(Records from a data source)

+--

/-- A leaf of the arena a BUILD starts from. -/
theorem nodeAt_leafArena (L : Nat) (sym : List SymEntry) (node : List NodeRec) {i : Nat} (hi : i < sym.length)
    (hlen : sym.length ≤ node.length) : nodeAt (leafArena L sym node) i = leafOfSym L sym[i] := by
  rw [leafArena, nodeAt_writePrefix _ _ (by simpa using hi) (by simpa using hlen), List.getElem_map]

/-- It holds before the first merge: every leaf waits. -/
theorem mergeInv_start (L : Nat) (sym : List SymEntry) (node : List NodeRec) (hlen : 2 * sym.length - 1 ≤ node.length) :
    MergeInv sym.length { arena := leafArena L sym node, lh := 0, ih := sym.length, next := sym.length } := by
  have hrec (k : Nat) (hk : k < sym.length) := nodeAt_leafArena L sym node hk (by omega)
  refine ⟨⟨by simp, by simp, by simp, by simp; omega, .inl rfl⟩, by simpa [leafArena] using hlen, fun k hk => ?_,
    fun k hk => ?_, ?_⟩
  · simp only [hrec k hk]; rfl
  · have hk' : k < sym.length := by simp only [MergeState.Waiting] at hk; omega
    simp only [hrec k hk']; rfl
  · have hinner : {k | sym.length ≤ k ∧ k < sym.length} = (∅ : Set Nat) := by
      ext k; simp
    rw [hinner]
    refine Forest.empty _ _ fun k _ => ?_
    simp only [MergeState.Waiting, Set.mem_ofPred_eq]
    omega

/-- The arena of a BUILD of one leaf or more is a full binary tree whose parents have the higher indices (R167 (c), (e)). -/
theorem buildArena_fullTree (L : Nat) (sym : List SymEntry) (node : List NodeRec) (hpos : 1 ≤ sym.length)
    (hn : sym.length ≤ 2 ^ 31) (hlen : 2 * sym.length - 1 ≤ node.length) :
    FullTree (buildArena L sym node) sym.length (2 * sym.length - 1) (2 * sym.length - 2)
      ∧ ∀ k < 2 * sym.length - 1, k ≠ 2 * sym.length - 2 → k < parentOf (buildArena L sym node) k := by
  obtain ⟨hinv, hnext⟩ := (mergeInv_start L sym node hlen).loop (sym.length - 1) hn (by simp only; omega)
  exact hinv.fullTree hpos (hnext.trans (by simp only; omega))

/-! ## REBUILD's work queue (R215) -/

/-- The entries that wait in a queue, item after item. -/
def queued (queue : List SplitItem) : List Nat := queue.flatMap SplitItem.entries

theorem two_mul_length_le_queued {queue : List SplitItem} (h : ∀ it ∈ queue, 2 ≤ it.entries.length) :
    2 * queue.length ≤ (queued queue).length := by
  induction queue with
  | nil => simp [queued]
  | cons it rest ih =>
    rw [List.forall_mem_cons] at h
    have := ih h.2
    simp only [queued, List.flatMap_cons, List.length_append, List.length_cons] at this ⊢
    omega

theorem length_le_flatten {parts : List (List Nat)} (h : ∀ part ∈ parts, part ≠ []) :
    parts.length ≤ parts.flatten.length := by
  induction parts with
  | nil => simp
  | cons part rest ih =>
    rw [List.forall_mem_cons] at h
    have := ih h.2
    have := List.length_pos_iff.mpr h.1
    simp only [List.flatten_cons, List.length_append, List.length_cons]
    omega

/-- The work queue of a reconstruction of n entries, while the parts `parts` of a split wait to be placed: every entry waits
once, an item holds two or more, and a record made is in the queue once. -/
structure WorkOk (n next : Nat) (queue : List SplitItem) (parts : List (List Nat)) : Prop where
  lt_next : n < next
  /-- each placement of a part settles an entry or makes a record -/
  count : next + (queued queue ++ parts.flatten).length + 1 = 2 * n + 2 * queue.length + parts.length
  record : ∀ it ∈ queue, n ≤ it.record ∧ it.record < next
  records : (queue.map SplitItem.record).Nodup
  two_le : ∀ it ∈ queue, 2 ≤ it.entries.length
  nonempty : ∀ part ∈ parts, part ≠ []
  entry : ∀ e ∈ queued queue ++ parts.flatten, e < n
  entries : (queued queue ++ parts.flatten).Nodup
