-- ==== Sys2Proof/Machine/Lamp.lean ====
section
/-! DEFINITION. The lamplighter: planning of fire units (R32, R154, R157), readiness, selection and filling (R156 to
R167), launching, discarding flares (R174), the governor's figures (R158, R159, R169) and the freeze. -/

namespace Sys2Proof.Machine

/-! ### Input slots and planning -/

/-- The slot a lantern fires next: of its READY slots the one that became READY first (R103). -/
def nextSlot (v : Lantern) : Option Bool :=
  if v.slot0.st = .ready then (if v.slot1.st = .ready ∧ v.slot1.order < v.slot0.order then some true else some false)
  else if v.slot1.st = .ready then some true
  else none

/-- The slot from which a lantern may fire a vector now. -/
def slotFor (v : Lantern) (vec : Nat) : Option Bool := (nextSlot v).filter (fun one => (getSlot v one).vec == vec)

/-- Input slices Q of a lantern's shape (R105). -/
def shapeQ (v : Lantern) : Nat := 16 / 2 ^ v.shape.toNat

/-- One element of a slot's plane. -/
def elemAt (x : Slot) (lpass : Bool) (i : Nat) : Int :=
  (Tab.get [] x.blocks ((if lpass then 64 else 0) + i / 512)).getD (i % 512) 0

/-- The driven rows of a slice between two rows, with their values: a row whose input is 0 is not driven (R27). -/
def driven (x : Slot) (lpass : Bool) (slice lo hi : Nat) : List (Nat × Int) :=
  ((List.range (hi - lo)).map (fun i => (lo + i, elemAt x lpass (slice * 2048 + lo + i)))).filter (fun p => p.2 ≠ 0)

/-- Sum of magnitudes. -/
def l1Of (x : List (Nat × Int)) : Nat := sumN (x.map (fun p => p.2.natAbs))
/-- Sum of values. -/
def sumOf (x : List (Nat × Int)) : Int := sumI (x.map (fun p => p.2))

/-- The counts of one quarter, from the buffer (R104). -/
def qcount (x : Slot) (lpass : Bool) (slice q : Nat) : QCount :=
  Tab.get { nz := 0, l1 := 0, sum := 0 } x.counts ((if lpass then 64 else 0) + slice * 4 + q)

/-- The smallest range exponent that admits a magnitude (R30). -/
def expOf (l1 : Nat) : Nat := ((List.range 7).find? (fun e => l1 ≤ 96 * 2 ^ e)).getD 6

/-- The row groups of plan_step (R32) as (first quarter, quarters), with their count. -/
def planGroups (l1max force : Nat) (q0 q1 q2 q3 : Nat) : List (Nat × Nat) :=
  let l1 := q0 + q1 + q2 + q3
  if l1 = 0 then []
  else if l1 ≤ l1max ∧ force = 0 then [(0, 4)]
  else if q0 + q1 ≤ l1max ∧ q2 + q3 ≤ l1max ∧ force ≠ 2 then [(0, 2), (2, 2)]
  else [(0, 1), (1, 1), (2, 1), (3, 1)]

/-- Rows of a wick that may be driven: a lookup wick's stop at 2 × KEYBITS (R54). -/
def rowLimit (w : Wick) : Nat := if w.mode = 1 then 2 * w.keybits.toNat else 2048

/-- The rows a step of a wick drives in a group. -/
def stepRows (w : Wick) (x : Slot) (lpass : Bool) (slice lo hi : Nat) : List (Nat × Int) :=
  (driven x lpass slice lo hi).filter (fun p => p.1 < rowLimit w)

/-- Count and magnitude of one quarter as a wick sees them: the buffer's counts, cut at the row limit of a lookup
wick. -/
def wickQ (w : Wick) (x : Slot) (lpass : Bool) (slice q : Nat) : Nat × Nat :=
  if w.mode = 1 then
    let r := stepRows w x lpass slice (512 * q) (512 * q + 512)
    (r.length, l1Of r)
  else
    let c := qcount x lpass slice q
    (c.nz, c.l1)

/-- Mark the last group that fires. -/
def markLast : List Fire → List Fire
  | [] => []
  | [u] => [{ u with last := true }]
  | u :: t => u :: markLast t

/-- The fire units of one step of a wick from the count and magnitude of its quarters (R154, R157): groups in ascending row
order, all-zero groups skipped, the row term on the first. A lookup step that FORCE splits forms one distance code per group
(DESIGN CHOICE, log 106). -/
def stepUnits (w : Wick) (lpass : Bool) (q : List (Nat × Nat)) : List Fire :=
  let m (i : Nat) : Nat := (q.getD i (0, 0)).2
  let nz := sumN (q.map (fun p => p.1))
  let gs := planGroups w.l1max.toNat w.force.toNat (m 0) (m 1) (m 2) (m 3)
  let us := (withPos 0 gs).filterMap (fun p =>
    let l1 := sumN ((List.range p.2.2).map (fun i => m (p.2.1 + i)))
    if l1 = 0 then none
    else some { lpass := lpass, lo := 512 * p.2.1, hi := 512 * (p.2.1 + p.2.2), gidx := p.1, gcnt := gs.length,
                e := if w.mode = 1 then 2 else expOf l1, cost := 8 * l1, last := false : Fire })
  match us with
  | [] => []
  | u :: t => markLast ({ u with cost := 40 * nz + u.cost } :: t)

/-- The fire units of one pass of one wick. -/
def passUnits (w : Wick) (x : Slot) (slice : Nat) (lpass : Bool) : List Fire :=
  stepUnits w lpass ((List.range 4).map (wickQ w x lpass slice))

/-- The passes of a slice, the h pass first (R92): two under two-pass input or wide fallback. -/
def slicePasses (x : Slot) (slice : Nat) : List Bool :=
  if x.twoPass || x.fallback.any (fun p => p.1 == slice) then [false, true] else [false]

/-- Counters of a planned pass (R67). -/
def countPlan (units : List Fire) (w : Wick) : Wick :=
  match units with
  | [] => { w with skips := w.skips + 1 }
  | u :: _ => if u.gcnt = 4 then { w with split4 := w.split4 + 1 }
    else if u.gcnt = 2 then { w with split2 := w.split2 + 1 } else w

/-! ### The governor's figures -/

/-- The die budget B (R158). -/
def budget (s : State) : Nat := s.pwr.arrNow * s.pwr.level.toNat * 10000000 / 432
/-- A context's share per flicker (R159). -/
def share (s : State) (c : Nat) : Nat := budget s * (getLctx s c).weight.toNat / 256

/-- The six shares in force, scaled down when they sum above the limit (R169). -/
def takeShares (p : Pwr) : Pwr :=
  let a := p.arr.toNat
  let v := p.vec.toNat
  let x := p.xbr.toNat
  let k := p.stk.toNat
  let r := p.ser.toNat
  let c := p.ctl.toNat
  let sum := a + v + x + k + r + c
  let lim := p.limit.toNat
  if sum ≤ lim then { p with arrNow := a, vecNow := v, xbrNow := x, stkNow := k, serNow := r, ctlNow := c }
  else { p with arrNow := a * lim / sum, vecNow := v * lim / sum, xbrNow := x * lim / sum, stkNow := k * lim / sum,
                serNow := r * lim / sum, ctlNow := c * lim / sum, stat := setBit p.stat 1 }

+--

▶ **Prompt**
Within the data above, the span starting at the line containing "in ascending row" and ending at the line containing "one wick. -/" is to be retyped exactly, with no other lines.

▶ **Finished task**
/-- The fire units of one step of a wick from the count and magnitude of its quarters (R154, R157): groups in ascending row
order, all-zero groups skipped, the row term on the first. A lookup step that FORCE splits forms one distance code per group
(DESIGN CHOICE, log 106). -/
def stepUnits (w : Wick) (lpass : Bool) (q : List (Nat × Nat)) : List Fire :=
  let m (i : Nat) : Nat := (q.getD i (0, 0)).2
  let nz := sumN (q.map (fun p => p.1))
  let gs := planGroups w.l1max.toNat w.force.toNat (m 0) (m 1) (m 2) (m 3)
  let us := (withPos 0 gs).filterMap (fun p =>
    let l1 := sumN ((List.range p.2.2).map (fun i => m (p.2.1 + i)))
    if l1 = 0 then none
    else some { lpass := lpass, lo := 512 * p.2.1, hi := 512 * (p.2.1 + p.2.2), gidx := p.1, gcnt := gs.length,
                e := if w.mode = 1 then 2 else expOf l1, cost := 8 * l1, last := false : Fire })
  match us with
  | [] => []
  | u :: t => markLast ({ u with cost := 40 * nz + u.cost } :: t)

/-- The fire units of one pass of one wick. -/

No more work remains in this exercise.